Densho Digital Archive
Watsonville - Santa Cruz JACL Collection
Title: Shoichi Kobara Interview
Narrator: Shoichi Kobara
Interviewer: Tom Ikeda
Location: Watsonville, California
Date: November 18, 2008
Densho ID: denshovh-kshoichi-01-0027

<Begin Segment 27>

TI: When you were in Japan, I think you got word that your father was not doing well. So can you explain that?

SK: Yeah, my sister got contact with the Red Cross, and they said, "Well, he's not going to live for very long, two months maybe." So the Red Cross -- that's when Red Cross really helped me. They got everything ready, flew home to Japan, from Japan, on a cargo plane. Took me sixty-four hours. They didn't have jets in those days, it's a cargo plane, so you sit on a bench.

TI: And sixty four hours because you had to do lots of hops to get to...

SK: Yeah, all the island, Kwajalein and then Hawaii, and the longest one from Hawaii home.

TI: And so when you got back, where was your father? Where did you meet your father?

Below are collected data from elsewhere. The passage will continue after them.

/-- How many bits a field has. -/
def Fld.width (f : Fld) : Nat := f.hi + 1 - f.lo

/-- Registers of spec/01_module_overview.md R38. -/
def regs_gc_01 : List RDesc := [
  ⟨0x0, 1, 0x0, 1, 0x0, 32,
    [⟨31, 16, .ro, 0x2304⟩, ⟨15, 0, .ro, 0⟩]⟩,
  ⟨0x4, 1, 0x0, 1, 0x0, 32,
    [⟨15, 8, .ro, 0x41⟩, ⟨7, 0, .ro, 0x01⟩]⟩,
  ⟨0x8, 1, 0x0, 1, 0x0, 32,
    [⟨31, 27, .ro, 0x18⟩, ⟨26, 23, .ro, 0x8⟩, ⟨22, 18, .ro, 0x18⟩, ⟨17, 12, .ro, 0x24⟩, ⟨11, 0, .ro, 0x900⟩]⟩,
  ⟨0x10, 1, 0x0, 1, 0x0, 64,
    [⟨63, 12, .st, 0⟩]⟩,
  ⟨0x18, 1, 0x0, 1, 0x0, 32,
    [⟨0, 0, .wo, 0⟩]⟩,
  ⟨0x20, 1, 0x0, 1, 0x0, 32,
    [⟨4, 4, .ro, 0⟩, ⟨3, 3, .ro, 0⟩, ⟨2, 0, .ro, 0⟩]⟩]

/-- Registers of spec/14_reset_bringup_selftest.md R461. -/
def regs_gc_14 : List RDesc := [
  ⟨0x40, 1, 0x0, 1, 0x0, 32,
    [⟨31, 16, .ro, 0⟩, ⟨8, 8, .ro, 0⟩, ⟨7, 6, .ro, 0⟩, ⟨3, 0, .ro, 0⟩]⟩,
  ⟨0x44, 1, 0x0, 1, 0x0, 32,
    [⟨3, 2, .ro, 0⟩, ⟨1, 0, .ro, 0⟩]⟩,
  ⟨0x48, 1, 0x0, 1, 0x0, 32,
    [⟨13, 13, .ro, 0⟩, ⟨12, 12, .ro, 0⟩, ⟨11, 11, .ro, 0⟩, ⟨10, 9, .ro, 0⟩, ⟨8, 7, .ro, 0⟩, ⟨6, 6, .ro, 0⟩, ⟨5, 5, .ro, 0⟩, ⟨4, 4, .ro, 0⟩]⟩,
  ⟨0x50, 1, 0x0, 1, 0x0, 32,
    [⟨31, 16, .st, 0x0100⟩]⟩,
  ⟨0x58, 1, 0x0, 1, 0x0, 64,
    [⟨63, 32, .ro, 0⟩, ⟨12, 8, .ro, 0⟩, ⟨2, 2, .ro, 0⟩, ⟨1, 1, .ro, 0⟩, ⟨0, 0, .ro, 0⟩]⟩,
  ⟨0x60, 1, 0x0, 1, 0x0, 32,
    [⟨31, 16, .ro, 0⟩, ⟨15, 0, .ro, 0⟩]⟩,
  ⟨0x100, 1, 0x0, 8, 0x4, 32,
    [⟨31, 0, .ro, 0⟩]⟩]

/-- Registers of spec/15_faults_and_safe_state.md R474. -/
def regs_gc_15 : List RDesc := [
  ⟨0x200, 1, 0x0, 1, 0x0, 32,
    [⟨1, 1, .st, 0⟩, ⟨0, 0, .st, 0⟩]⟩,
  ⟨0x210, 1, 0x0, 4, 0x8, 64,
    [⟨63, 0, .ro, 0⟩]⟩,
  ⟨0x230, 1, 0x0, 4, 0x8, 64,
    [⟨63, 0, .ro, 0⟩]⟩]

/-- Registers of spec/11_host_interface_and_command_tape.md R379. -/
def regs_tp_11 : List RDesc := [
  ⟨0x1000, 1, 0x0, 1, 0x0, 32,
    [⟨31, 24, .ro, 1⟩, ⟨23, 16, .ro, 0⟩, ⟨15, 8, .ro, 1⟩, ⟨7, 0, .ro, 0⟩]⟩,
  ⟨0x1008, 1, 0x0, 1, 0x0, 64,
    [⟨63, 48, .st, 0⟩, ⟨47, 12, .st, 0⟩]⟩,
  ⟨0x1010, 1, 0x0, 1, 0x0, 32,
    [⟨31, 0, .st, 0⟩]⟩,
  ⟨0x1018, 1, 0x0, 1, 0x0, 64,
    [⟨63, 6, .st, 0⟩]⟩,
  ⟨0x1020, 1, 0x0, 1, 0x0, 32,
    [⟨16, 0, .st, 0⟩]⟩,
  ⟨0x1028, 1, 0x0, 1, 0x0, 64,
    [⟨63, 48, .st, 0x0010⟩, ⟨47, 32, .st, 0x0400⟩, ⟨31, 16, .st, 0x0040⟩, ⟨0, 0, .st, 0⟩]⟩,
  ⟨0x1030, 1, 0x0, 1, 0x0, 32,
    [⟨1, 1, .wo, 0⟩, ⟨0, 0, .wo, 0⟩]⟩,
  ⟨0x1038, 1, 0x0, 1, 0x0, 64,
    [⟨63, 32, .ro, 0⟩, ⟨31, 10, .ro, 0⟩, ⟨2, 0, .ro, 0⟩]⟩,
  ⟨0x1040, 1, 0x0, 1, 0x0, 32,
    [⟨24, 16, .ro, 0⟩, ⟨8, 0, .ro, 0⟩]⟩,
  ⟨0x1048, 1, 0x0, 1, 0x0, 32,
    [⟨31, 0, .ro, 0⟩]⟩,
  ⟨0x1050, 1, 0x0, 1, 0x0, 32,
    [⟨12, 10, .ro, 0⟩, ⟨9, 4, .ro, 0⟩, ⟨3, 3, .ro, 0⟩, ⟨2, 2, .ro, 0⟩, ⟨1, 0, .ro, 0⟩]⟩]

/-- Registers of spec/04_fabric_tokens_and_steering.md R146. -/
def regs_fab_04 : List RDesc := [
  ⟨0x4000, 1, 0x0, 1, 0x0, 32,
    [⟨15, 8, .st, 0x08⟩, ⟨0, 0, .st, 1⟩]⟩,
  ⟨0x4008, 1, 0x0, 1, 0x0, 32,
    [⟨0, 0, .wo, 0⟩]⟩,
  ⟨0x4010, 1, 0x0, 1, 0x0, 32,
    [⟨0, 0, .ro, 0⟩]⟩]

/-- Registers of spec/06_progress_deadlock_drain.md R216. -/
def regs_fab_06 : List RDesc := [
  ⟨0x4100, 1, 0x0, 1, 0x0, 64,
    [⟨63, 48, .st, 0x0040⟩, ⟨47, 32, .st, 0x0010⟩, ⟨31, 16, .st, 0x0100⟩, ⟨1, 1, .st, 1⟩, ⟨0, 0, .st, 1⟩]⟩,
  ⟨0x4108, 1, 0x0, 1, 0x0, 64,
    [⟨63, 48, .st, 0x0100⟩, ⟨47, 20, .st, 0xBFF00⟩]⟩,
  ⟨0x4110, 1, 0x0, 1, 0x0, 32,
    [⟨0, 0, .wo, 0⟩]⟩,
  ⟨0x4118, 1, 0x0, 1, 0x0, 64,
    [⟨63, 40, .ro, 0xF800⟩, ⟨39, 23, .ro, 0⟩, ⟨5, 3, .ro, 0⟩, ⟨2, 0, .ro, 0⟩]⟩,
  ⟨0x4120, 1, 0x0, 1, 0x0, 64,
    [⟨35, 0, .ro, 0⟩]⟩]

/-- Registers of spec/05_patterns_and_reconfiguration.md R190. -/
def regs_pl_05 : List RDesc := [
  ⟨0x8000, 1, 0x0, 1, 0x0, 32,
    [⟨15, 8, .ro, 1⟩, ⟨7, 0, .ro, 0⟩]⟩,
  ⟨0x8008, 1, 0x0, 1, 0x0, 32,
    [⟨31, 28, .ro, 0⟩, ⟨27, 24, .ro, 0⟩, ⟨23, 23, .ro, 0⟩, ⟨22, 20, .ro, 0⟩, ⟨11, 0, .ro, 0⟩]⟩,
  ⟨0x8010, 1, 0x0, 1, 0x0, 32,
    [⟨31, 0, .ro, 1⟩]⟩,
  ⟨0x8018, 1, 0x0, 1, 0x0, 32,
    [⟨31, 16, .st, 0x0400⟩, ⟨15, 8, .st, 0x04⟩]⟩,
  ⟨0x8020, 1, 0x0, 1, 0x0, 32,
    [⟨0, 0, .wo, 0⟩]⟩,
  ⟨0x8028, 1, 0x0, 1, 0x0, 64,
    [⟨63, 32, .ro, 0⟩, ⟨31, 0, .ro, 0⟩]⟩,
  ⟨0x8030, 1, 0x0, 1, 0x0, 64,
    [⟨63, 48, .ro, 0⟩, ⟨47, 32, .ro, 0⟩, ⟨31, 0, .ro, 0⟩]⟩]

/-- Registers of spec/08_memory_system.md R282. -/
def regs_mc_08 : List RDesc := [
  ⟨0x10000, 24, 0x400, 1, 0x0, 64,
    [⟨63, 48, .st, 0x0400⟩, ⟨47, 32, .st, 0x0100⟩, ⟨31, 24, .st, 0x04⟩, ⟨23, 16, .st, 0x10⟩, ⟨15, 8, .st, 0x55⟩, ⟨1, 1, .st, 1⟩, ⟨0, 0, .st, 1⟩]⟩,
  ⟨0x10008, 24, 0x400, 1, 0x0, 32,
    [⟨0, 0, .wo, 0⟩]⟩,
  ⟨0x10010, 24, 0x400, 1, 0x0, 32,
    [⟨23, 16, .ro, 0x40⟩, ⟨11, 8, .ro, 0⟩, ⟨7, 4, .ro, 0⟩, ⟨0, 0, .ro, 0⟩]⟩,
  ⟨0x10018, 24, 0x400, 1, 0x0, 64,
    [⟨63, 32, .ro, 0⟩, ⟨31, 30, .ro, 0⟩, ⟨29, 28, .ro, 0⟩, ⟨27, 27, .ro, 0⟩]⟩,
  ⟨0x10020, 24, 0x400, 1, 0x0, 64,
    [⟨63, 62, .ro, 0⟩, ⟨61, 58, .ro, 0⟩, ⟨57, 40, .ro, 0⟩]⟩,
  ⟨0x10040, 24, 0x400, 4, 0x8, 64,
    [⟨63, 0, .ro, 0⟩]⟩,
  ⟨0x10100, 24, 0x400, 1, 0x0, 64,
    [⟨63, 62, .wo, 0⟩, ⟨61, 58, .wo, 0⟩, ⟨57, 40, .wo, 0⟩, ⟨39, 36, .wo, 0⟩, ⟨23, 16, .wo, 0⟩, ⟨15, 8, .wo, 0⟩]⟩,
  ⟨0x10108, 24, 0x400, 1, 0x0, 32,
    [⟨9, 9, .ro, 1⟩, ⟨8, 8, .ro, 0⟩, ⟨7, 0, .ro, 0⟩]⟩,
  ⟨0x10200, 24, 0x400, 64, 0x8, 64,
    [⟨55, 54, .ro, 0⟩, ⟨53, 35, .ro, 0⟩, ⟨34, 16, .ro, 0⟩]⟩]

/-- Registers of spec/10_seam_ports_and_collectives.md R344. -/
def regs_sp_10 : List RDesc := [
  ⟨0x20000, 8, 0x1000, 1, 0x0, 64,
    [⟨63, 48, .st, 0x88B5⟩, ⟨47, 36, .st, 0⟩, ⟨35, 33, .st, 3⟩, ⟨32, 32, .st, 0⟩, ⟨31, 24, .st, 0x10⟩, ⟨23, 16, .st, 0x20⟩, ⟨3, 3, .st, 1⟩, ⟨2, 2, .st, 0⟩, ⟨0, 0, .st, 0⟩]⟩,
  ⟨0x20008, 8, 0x1000, 1, 0x0, 64,
    [⟨63, 48, .st, 0x0200⟩, ⟨47, 32, .st, 0x0040⟩, ⟨31, 24, .st, 0x10⟩, ⟨23, 16, .st, 0x04⟩, ⟨15, 0, .st, 0x0040⟩]⟩,
  ⟨0x20010, 8, 0x1000, 1, 0x0, 32,
    [⟨0, 0, .wo, 0⟩]⟩,
  ⟨0x20018, 8, 0x1000, 1, 0x0, 64,
    [⟨63, 50, .ro, 0⟩, ⟨49, 47, .ro, 0⟩, ⟨38, 35, .ro, 0⟩, ⟨34, 31, .ro, 0⟩, ⟨30, 30, .ro, 0⟩, ⟨2, 0, .ro, 0⟩]⟩,
  ⟨0x20020, 8, 0x1000, 1, 0x0, 32,
    [⟨15, 0, .ro, 0⟩]⟩]

/-- Registers of spec/10_seam_ports_and_collectives.md R344. -/
def regs_sg_10 : List RDesc := [
  ⟨0x20800, 1, 0x0, 1, 0x0, 64,
    [⟨63, 32, .st, 0⟩, ⟨31, 8, .st, 0x024C53⟩]⟩,
  ⟨0x20808, 1, 0x0, 1, 0x0, 64,
    [⟨63, 48, .st, 0x0200⟩, ⟨47, 32, .st, 0x0200⟩, ⟨31, 16, .st, 0x1000⟩]⟩,
  ⟨0x20810, 1, 0x0, 1, 0x0, 32,
    [⟨0, 0, .wo, 0⟩]⟩,
  ⟨0x20818, 1, 0x0, 1, 0x0, 32,
    [⟨1, 1, .w1c, 0⟩, ⟨0, 0, .ro, 0⟩]⟩,
  ⟨0x20820, 1, 0x0, 1, 0x0, 64,
    [⟨47, 0, .ro, 0xFFFFFFFFFFFF⟩]⟩]

/-- Registers of spec/07_training_step_and_press.md R251. -/
def regs_prs_07 : List RDesc := [
  ⟨0x30000, 1, 0x0, 1, 0x0, 32,
    [⟨22, 22, .st, 1⟩, ⟨21, 21, .st, 0⟩, ⟨20, 13, .st, 0x10⟩, ⟨12, 0, .st, 0⟩]⟩,
  ⟨0x30008, 1, 0x0, 1, 0x0, 64,
    [⟨47, 8, .st, 0⟩]⟩,
  ⟨0x30010, 1, 0x0, 1, 0x0, 32,
    [⟨31, 0, .st, 0x3F800000⟩]⟩,
  ⟨0x30014, 1, 0x0, 1, 0x0, 32,
    [⟨31, 0, .st, 0x7F800000⟩]⟩,
  ⟨0x30018, 1, 0x0, 1, 0x0, 64,
    [⟨47, 32, .st, 0x0200⟩, ⟨31, 16, .st, 0x1000⟩, ⟨15, 0, .st, 0x0400⟩]⟩,
  ⟨0x30020, 1, 0x0, 1, 0x0, 64,
    [⟨47, 0, .st, 0xFFFFFFFFFFFF⟩]⟩,
  ⟨0x30028, 1, 0x0, 1, 0x0, 32,
    [⟨0, 0, .wo, 0⟩]⟩,
  ⟨0x30030, 1, 0x0, 1, 0x0, 32,
    [⟨6, 6, .ro, 0⟩, ⟨5, 4, .ro, 0⟩, ⟨3, 3, .w1c, 0⟩, ⟨2, 0, .ro, 0⟩]⟩,
  ⟨0x30038, 1, 0x0, 1, 0x0, 64,
    [⟨47, 0, .ro, 0⟩]⟩,
  ⟨0x30040, 1, 0x0, 1, 0x0, 32,
    [⟨31, 0, .ro, 0⟩]⟩,
  ⟨0x30044, 1, 0x0, 1, 0x0, 32,
    [⟨31, 0, .ro, 0⟩]⟩]

/-- Registers of spec/02_numerics.md R70. -/
def regs_num_02 : List RDesc := [
  ⟨0x40000, 1, 0x0, 1, 0x0, 64,
    [⟨47, 0, .st, 0⟩]⟩,
  ⟨0x40008, 1, 0x0, 1, 0x0, 32,
    [⟨13, 0, .st, 0⟩]⟩,
  ⟨0x40010, 1, 0x0, 1, 0x0, 32,
    [⟨0, 0, .wo, 0⟩]⟩]

/-- Registers of spec/02_numerics.md R71. -/
def regs_numcnt_02 : List RDesc := [
  ⟨0x41000, 68, 0x20, 1, 0x0, 64,
    [⟨63, 0, .rc, 0⟩]⟩,
  ⟨0x41008, 68, 0x20, 1, 0x0, 64,
    [⟨63, 0, .rc, 0⟩]⟩,
  ⟨0x41010, 68, 0x20, 1, 0x0, 64,
    [⟨63, 0, .rc, 0⟩]⟩,
  ⟨0x41018, 68, 0x20, 1, 0x0, 64,
    [⟨63, 0, .rc, 0⟩]⟩]

/-- Registers of spec/03_compute_tile.md R103. -/
def regs_psum_03 : List RDesc := [
  ⟨0x42000, 36, 0x80, 8, 0x8, 64,
    [⟨63, 0, .rc, 0⟩]⟩,
  ⟨0x42040, 36, 0x80, 1, 0x0, 64,
    [⟨63, 0, .rc, 0⟩]⟩,
  ⟨0x42048, 36, 0x80, 1, 0x0, 64,
    [⟨63, 0, .rc, 0⟩]⟩,
  ⟨0x42050, 36, 0x80, 1, 0x0, 64,
    [⟨63, 0, .rc, 0⟩]⟩,
  ⟨0x42058, 36, 0x80, 1, 0x0, 64,
    [⟨63, 0, .rc, 0⟩]⟩]

/-- Registers of spec/04_fabric_tokens_and_steering.md R147. -/
def regs_shsum_04 : List RDesc := [
  ⟨0x43400, 36, 0x20, 1, 0x0, 64,
    [⟨63, 0, .rc, 0⟩]⟩,
  ⟨0x43408, 36, 0x20, 1, 0x0, 64,
    [⟨63, 0, .rc, 0⟩]⟩,
  ⟨0x43410, 36, 0x20, 1, 0x0, 64,
    [⟨63, 0, .rc, 0⟩]⟩]

/-- Registers of spec/04_fabric_tokens_and_steering.md R147. -/
def regs_edge_04 : List RDesc := [
  ⟨0x44000, 61, 0x10, 1, 0x0, 64,
    [⟨63, 0, .rc, 0⟩]⟩,
  ⟨0x44008, 61, 0x10, 1, 0x0, 64,
    [⟨63, 0, .rc, 0⟩]⟩]

/-- Registers of spec/05_patterns_and_reconfiguration.md R191. -/
def regs_gencnt_05 : List RDesc := [
  ⟨0x45000, 1, 0x0, 1, 0x0, 64,
    [⟨63, 0, .rc, 0⟩]⟩,
  ⟨0x45008, 1, 0x0, 1, 0x0, 64,
    [⟨63, 0, .rc, 0⟩]⟩,
  ⟨0x45010, 1, 0x0, 1, 0x0, 64,
    [⟨63, 0, .rc, 0⟩]⟩,
  ⟨0x45018, 1, 0x0, 1, 0x0, 64,
    [⟨63, 0, .rc, 0⟩]⟩,
  ⟨0x45020, 1, 0x0, 1, 0x0, 64,
    [⟨63, 0, .rc, 0⟩]⟩,
  ⟨0x45028, 1, 0x0, 1, 0x0, 64,
    [⟨63, 0, .rc, 0⟩]⟩]

/-- Registers of spec/06_progress_deadlock_drain.md R217. -/
def regs_unpcnt_06 : List RDesc := [
  ⟨0x46000, 1, 0x0, 1, 0x0, 64,
    [⟨63, 0, .rc, 0⟩]⟩,
  ⟨0x46008, 1, 0x0, 1, 0x0, 64,
    [⟨63, 0, .rc, 0⟩]⟩,
  ⟨0x46010, 1, 0x0, 1, 0x0, 64,
    [⟨63, 0, .rc, 0⟩]⟩,
  ⟨0x46018, 1, 0x0, 1, 0x0, 64,
    [⟨63, 0, .rc, 0⟩]⟩,
  ⟨0x46020, 1, 0x0, 1, 0x0, 64,
    [⟨63, 0, .rc, 0⟩]⟩,
  ⟨0x46028, 1, 0x0, 1, 0x0, 64,
    [⟨63, 0, .rc, 0⟩]⟩,
  ⟨0x46030, 1, 0x0, 1, 0x0, 64,
    [⟨63, 0, .rc, 0⟩]⟩,
  ⟨0x46038, 1, 0x0, 1, 0x0, 64,
    [⟨63, 0, .rc, 0⟩]⟩,
  ⟨0x46040, 1, 0x0, 1, 0x0, 64,
    [⟨63, 0, .rc, 0⟩]⟩]

/-- Registers of spec/07_training_step_and_press.md R252. -/
def regs_prscnt_07 : List RDesc := [
  ⟨0x47000, 1, 0x0, 1, 0x0, 64,
    [⟨63, 0, .rc, 0⟩]⟩,
  ⟨0x47008, 1, 0x0, 1, 0x0, 64,
    [⟨63, 0, .rc, 0⟩]⟩,
  ⟨0x47010, 1, 0x0, 1, 0x0, 64,
    [⟨63, 0, .rc, 0⟩]⟩,
  ⟨0x47018, 1, 0x0, 1, 0x0, 64,
    [⟨63, 0, .rc, 0⟩]⟩,
  ⟨0x47020, 1, 0x0, 1, 0x0, 64,
    [⟨63, 0, .rc, 0⟩]⟩,
  ⟨0x47028, 1, 0x0, 1, 0x0, 64,
    [⟨63, 0, .rc, 0⟩]⟩,
  ⟨0x47030, 1, 0x0, 1, 0x0, 64,
    [⟨63, 0, .rc, 0⟩]⟩,
  ⟨0x47038, 1, 0x0, 1, 0x0, 64,
    [⟨63, 0, .rc, 0⟩]⟩]

/-- Registers of spec/08_memory_system.md R283. -/
def regs_mccnt_08 : List RDesc := [
  ⟨0x48000, 24, 0x40, 1, 0x0, 64,
    [⟨63, 0, .rc, 0⟩]⟩,
  ⟨0x48008, 24, 0x40, 1, 0x0, 64,
    [⟨63, 0, .rc, 0⟩]⟩,
  ⟨0x48010, 24, 0x40, 1, 0x0, 64,
    [⟨63, 0, .rc, 0⟩]⟩,
  ⟨0x48018, 24, 0x40, 1, 0x0, 64,
    [⟨63, 0, .rc, 0⟩]⟩,
  ⟨0x48020, 24, 0x40, 1, 0x0, 64,
    [⟨63, 0, .rc, 0⟩]⟩,
  ⟨0x48028, 24, 0x40, 1, 0x0, 64,
    [⟨63, 0, .rc, 0⟩]⟩,
  ⟨0x48030, 24, 0x40, 1, 0x0, 64,
    [⟨63, 0, .rc, 0⟩]⟩,
  ⟨0x48038, 24, 0x40, 1, 0x0, 64,
    [⟨63, 0, .rc, 0⟩]⟩]

/-- Registers of spec/09_bobbin_streams.md R310. -/
def regs_dry_09 : List RDesc := [
  ⟨0x49000, 25, 0x10, 1, 0x0, 64,
    [⟨63, 0, .rc, 0⟩]⟩,
  ⟨0x49008, 25, 0x10, 1, 0x0, 64,
    [⟨63, 0, .rc, 0⟩]⟩]

/-- Registers of spec/10_seam_ports_and_collectives.md R345. -/
def regs_spcnt_10 : List RDesc := [
  ⟨0x4A000, 8, 0x40, 1, 0x0, 64,
    [⟨63, 0, .rc, 0⟩]⟩,
  ⟨0x4A008, 8, 0x40, 1, 0x0, 64,
    [⟨63, 0, .rc, 0⟩]⟩,
  ⟨0x4A010, 8, 0x40, 1, 0x0, 64,
    [⟨63, 0, .rc, 0⟩]⟩,
  ⟨0x4A018, 8, 0x40, 1, 0x0, 64,
    [⟨63, 0, .rc, 0⟩]⟩,
  ⟨0x4A020, 8, 0x40, 1, 0x0, 64,
    [⟨63, 0, .rc, 0⟩]⟩,
  ⟨0x4A028, 8, 0x40, 1, 0x0, 64,
    [⟨63, 0, .rc, 0⟩]⟩,
  ⟨0x4A030, 8, 0x40, 1, 0x0, 64,
    [⟨63, 0, .rc, 0⟩]⟩,
  ⟨0x4A038, 8, 0x40, 1, 0x0, 64,
    [⟨63, 0, .rc, 0⟩]⟩]

/-- Registers of spec/10_seam_ports_and_collectives.md R345. -/
def regs_sgcnt_10 : List RDesc := [
  ⟨0x4A200, 1, 0x0, 1, 0x0, 64,
    [⟨63, 0, .rc, 0⟩]⟩,
  ⟨0x4A208, 1, 0x0, 1, 0x0, 64,
    [⟨63, 0, .rc, 0⟩]⟩,
  ⟨0x4A210, 1, 0x0, 1, 0x0, 64,
    [⟨63, 0, .rc, 0⟩]⟩,
  ⟨0x4A218, 1, 0x0, 1, 0x0, 64,
    [⟨63, 0, .rc, 0⟩]⟩]

/-- Registers of spec/11_host_interface_and_command_tape.md R380. -/
def regs_tpcnt_11 : List RDesc := [
  ⟨0x4B000, 1, 0x0, 1, 0x0, 64,
    [⟨63, 0, .rc, 0⟩]⟩,
  ⟨0x4B008, 1, 0x0, 1, 0x0, 64,
    [⟨63, 0, .rc, 0⟩]⟩,
  ⟨0x4B010, 1, 0x0, 1, 0x0, 64,
    [⟨63, 0, .rc, 0⟩]⟩,
  ⟨0x4B018, 1, 0x0, 1, 0x0, 64,
    [⟨63, 0, .rc, 0⟩]⟩,
  ⟨0x4B020, 1, 0x0, 1, 0x0, 64,
    [⟨63, 0, .rc, 0⟩]⟩,
  ⟨0x4B028, 1, 0x0, 1, 0x0, 64,
    [⟨63, 0, .rc, 0⟩]⟩,
  ⟨0x4B030, 1, 0x0, 1, 0x0, 64,
    [⟨63, 0, .rc, 0⟩]⟩,
  ⟨0x4B038, 1, 0x0, 1, 0x0, 64,
    [⟨63, 0, .rc, 0⟩]⟩,
  ⟨0x4B040, 1, 0x0, 1, 0x0, 64,
    [⟨63, 0, .rc, 0⟩]⟩]

/-- Registers of spec/12_thimble_management_security.md R411. -/
def regs_thcnt_12 : List RDesc := [
  ⟨0x4C000, 1, 0x0, 1, 0x0, 64,
    [⟨63, 0, .rc, 0⟩]⟩,
  ⟨0x4C008, 1, 0x0, 1, 0x0, 64,
    [⟨63, 0, .rc, 0⟩]⟩,
  ⟨0x4C010, 1, 0x0, 1, 0x0, 64,
    [⟨63, 0, .rc, 0⟩]⟩,
  ⟨0x4C018, 1, 0x0, 1, 0x0, 64,
    [⟨63, 0, .rc, 0⟩]⟩,
  ⟨0x4C020, 1, 0x0, 1, 0x0, 64,
    [⟨63, 0, .rc, 0⟩]⟩,
  ⟨0x4C028, 1, 0x0, 1, 0x0, 64,
    [⟨63, 0, .rc, 0⟩]⟩]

SK: Well, they had to, the camp was closed already, so they came, I guess they knew the family from a long time ago, Tsuchiyamas in Monterey, so they went to live there in a shed in the back. And then mother worked in a cannery, Monterey cannery for a while, until they, until they came back to Watsonville.

TI: And how sick was your father when you got back?

SK: Well, he was in pain. It was getting worse and worse, and Dr. Koda said, "He's not going to live very long." And so my father asked me to go see Dr. Iscamp, and ask him if he could give me kind of thing to go to sleep. I begged him, but he says, "I can't do that. If I do that, I lose my license."

TI: Oh, so your father wanted some kind of drugs or something to just end, end his life.

SK: Yeah. He knew he, there was no future. But within two months, less than two months, he died.

TI: During that time, were you able to have any, any conversations with him?

SK: Not much, because he was in constant pain. The cancer was all over now. They were giving him painkiller, but it didn't really help.

TI: And so after, while this was going on, where was your brother and sister?

SK: My sister was in, with what's her name? One of her friends when she went to Wisconsin to do housework. And my brother, he was going to high school in camp, and then when I went to Utah, I took him with me, he went to school there. Then he came back, and then he got drafted. But he had a, he used to play basketball, and he cracked his elbow. So his elbow wasn't hundred percent, so they put him in limited service, so he didn't have to go overseas.

TI: So after your father died, then what happened?

SK: We stayed in Watsonville and started working.